Closed livtanong closed 7 years ago

livtanong commented 8 years ago

For example, given a certain date-time, I'd like to set the month.

(def dt (date-time 2016 9 13))
...
(def new-dt (set-month dt 4))

This is useful for charting and other edge cases, as it's cumbersome to have to create a new date-time, accessing the untouched fields of the base date-time, when all you want to change is one field.

(def dt (date-time 2016 9 13))
...
(def new-dt 
  (date-time
      (year dt)
      4
      (day dt)))
danielcompton commented 8 years ago

Two options are to use plus with a period n months to do this, or write a function to encapsulate what you are doing to create new-dt.

I would argue against mutating dates, as that is historically a massive source of pain (Joda-Time and Java 8's Time libraries are both immutable, in reaction to the pain of Java Date's being mutable), and doesn't fit well with Clojure's preference for immutable data structures. AFAICT It also isn't present in clj-time, which this libraries API is based on.

andrewmcveigh commented 8 years ago

Agree with @danielcompton, there are no plans to introduce mutability into cljs-time. If you really want that, you can mutate the underlying goog.date.Date* objects, though you might get unexpected results.

livtanong commented 8 years ago

Ah, sorry, I did not communicate properly. I'm not asking for mutability at all—set-month would create a new date-time.

Edit: Pressed enter too early. I was originally hoping that a date-time was a record so I could easily just assoc a new value into one of the fields.

@danielcompton's period option isn't very good for my use, as I have to transform a bunch of past dates and convert them to "today" in order to compare their times on a chart.
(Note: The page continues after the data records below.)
/-- Settles O43: the registers stored, or the fault. -/
theorem storeRegisterBlock : Obligations.StoreRegisterBlock := by
  refine ⟨encodes_of_classF (nn := 0x55) rfl rfl fun w hnn => by simp [decodeClassF, hnn], fun x s hm =>
    ⟨fun hI => ?_, fun hI => execStRegs_of_gt x s (by omega)⟩⟩
  refine ⟨_, execStRegs_of_le x s (by omega), fun r => State.read_writeList_regsUpTo hm hI, fun a ha => ?_,
    onlyChanges_mem s _⟩
  exact Memory.read_writeList_of_not_mem s.mem _ (by rw [State.regsUpTo_length]; omega)

/-! ### Blocks loaded through the index register -/

/-- Settles O44: the registers loaded, or the fault. -/
theorem loadRegisterBlock : Obligations.LoadRegisterBlock := by
  refine ⟨encodes_of_classF (nn := 0x65) rfl rfl fun w hnn => by simp [decodeClassF, hnn], fun x s =>
    ⟨fun hI => ?_, fun hI => execLdRegs_of_gt x s (by omega)⟩⟩
  refine ⟨_, execLdRegs_of_le x s (by omega), fun r hr => ?_, fun r hr => ?_, fun p => ?_⟩
  · rw [State.getV_setRegsFrom_range, if_pos hr]
  · rw [State.getV_setRegsFrom_range, if_neg (by omega)]
  · rw [State.setRegsFrom_eq]
    exact p.same_of_registers s _

/-- Settles O45: register `r` is loaded from the address that the store wrote `V[r]` to. -/
theorem storeThenLoadRoundTrips : Obligations.StoreThenLoadRoundTrips := by
  intro x s hm hI
  refine ⟨_, execStRegs_of_le x s (by omega), fun u hmem hu => ?_⟩
  refine ⟨_, execLdRegs_of_le x u (by rw [hu]; omega), fun r hr => ?_⟩
  calc (u.setRegsFrom 0 _).getV r
      = u.readByte (u.I.toNat + r.toNat) := by rw [State.getV_setRegsFrom_range, if_pos hr]
    _ = s.getV r := by rw [State.readByte, hmem, hu, State.read_writeList_regsUpTo hm hI hr]

end Sys2Proof.Machine
end

section
/-! The display (44_display.md): CLS, a sprite cell's address, and DRW.

The rasterizer's two laws are carried over from lists of bytes to a sprite in memory, `SpriteCovers`. DRW then has one
answer in range, `State.drawn`, and its pixels, its flag and its frame are each said once. -/

namespace Sys2Proof.Machine

/-! ### Frames (R120, R121) -/

section
variable (s : State) (fb : Framebuffer)

/-- The screen and the registers are none of the other parts. -/
theorem Part.same_of_screen_registers (V : Vector Byte 16) {p : Part} (hp : p ∉ [Part.fb]) :
    p.same s { s with fb := fb, V := V } := by
  cases p with
  | fb => exact absurd (by decide) hp
  | mem => exact fun _ => rfl
  | _ => exact rfl

theorem onlyChanges_setFb : OnlyChanges [] [.fb] s (s.setFb fb) :=
  ⟨fun _ _ => rfl, fun _ => Part.same_of_screen_registers s fb s.V⟩

theorem onlyChanges_setFb_setV (x : Reg) (v : Byte) : OnlyChanges [x] [.fb] s ((s.setFb fb).setV x v) :=
  ⟨fun _ hr => State.getV_setV_of_ne (s.setFb fb) v (List.ne_of_not_mem_cons hr),
    fun _ => Part.same_of_screen_registers s fb _⟩

end

/-! ### The screen cleared, and the address of a sprite's cell (R120, R122) -/

/-- Settles O47. -/
theorem clearScreen : Obligations.ClearScreen := by
  refine ⟨encodes_of_nibble (c := 0x0) (n := 0x0) rfl rfl fun w hc hn => by simp [decode, decodeClass0, hc, hn],
    fun s => ?_⟩
  exact ⟨s.setFb Framebuffer.allOff, rfl, Framebuffer.cell_allOff, onlyChanges_setFb s _⟩

/-- Whole screens taken off the linear address leave the cell of row `y` and column `x` (R122). -/
theorem pixelAddr_val_of_linear {x0 y0 r c x y : Nat} (screens : Nat) (hx : x < 64) (hy : y < 32)
    (h : (y0 + r) * 64 + (x0 + c) = y * 64 + x + 2048 * screens) : (pixelAddr x0 y0 r c).val = y * 64 + x := by
  rw [pixelAddr_val, h, Nat.add_mul_mod_self_left, Nat.mod_eq_of_lt (by omega)]

/-- Settles O48: each clause names the row, the column and whether a whole screen is taken off. -/
theorem spriteAddressWrapsLinearly : Obligations.SpriteAddressWrapsLinearly := by
  intro x0 y0 r c hx hy hr hc
  refine ⟨rfl, (pixelAddr x0 y0 r c).isLt, fun h h' => ?_, fun h h' => ?_, fun h h' => ?_, fun h h' => ?_,
    fun h h' => ?_⟩
  · exact pixelAddr_val_of_linear 0 h h' rfl
  · exact pixelAddr_val_of_linear 0 (by omega) (by omega) (by omega)
  · exact pixelAddr_val_of_linear 1 h (by omega) (by omega)
  · rw [pixelAddr_val_of_linear (x := x0 + c - 64) (y := 0) 1 (by omega) (by omega) (by omega)]
    omega
  · exact pixelAddr_val_of_linear 1 (by omega) (by omega) (by omega)

/-! ### A sprite in memory (R121 to R124) -/

/-- The `n` bytes of a sprite at address `base` of memory. -/
def State.spriteBytes (s : State) (base n : Nat) : List Byte := (List.range n).map fun k => s.readByte (base + k)

@[simp] theorem State.spriteBytes_length (s : State) (base n : Nat) : (s.spriteBytes base n).length = n := by
  simp [State.spriteBytes]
I felt quite silly writing the code below.

(t/local-date-time
  (t/year today)
  (t/month today)
  (t/day today)
  (t/hour datapoint)
  (t/minute datapoint))

Definitely, I can make a function to encapsulate that function, I think this operation could be useful for a few people too.

andrewmcveigh commented 7 years ago

Oh, just seeing the rest of your response right now...

I guess that I see your point somewhat, though I don't want to stray from the clj-time API. This library is purposefully a (as good as possible in js) mirror of the clj-time API, which in turn is based on the Joda-Time API.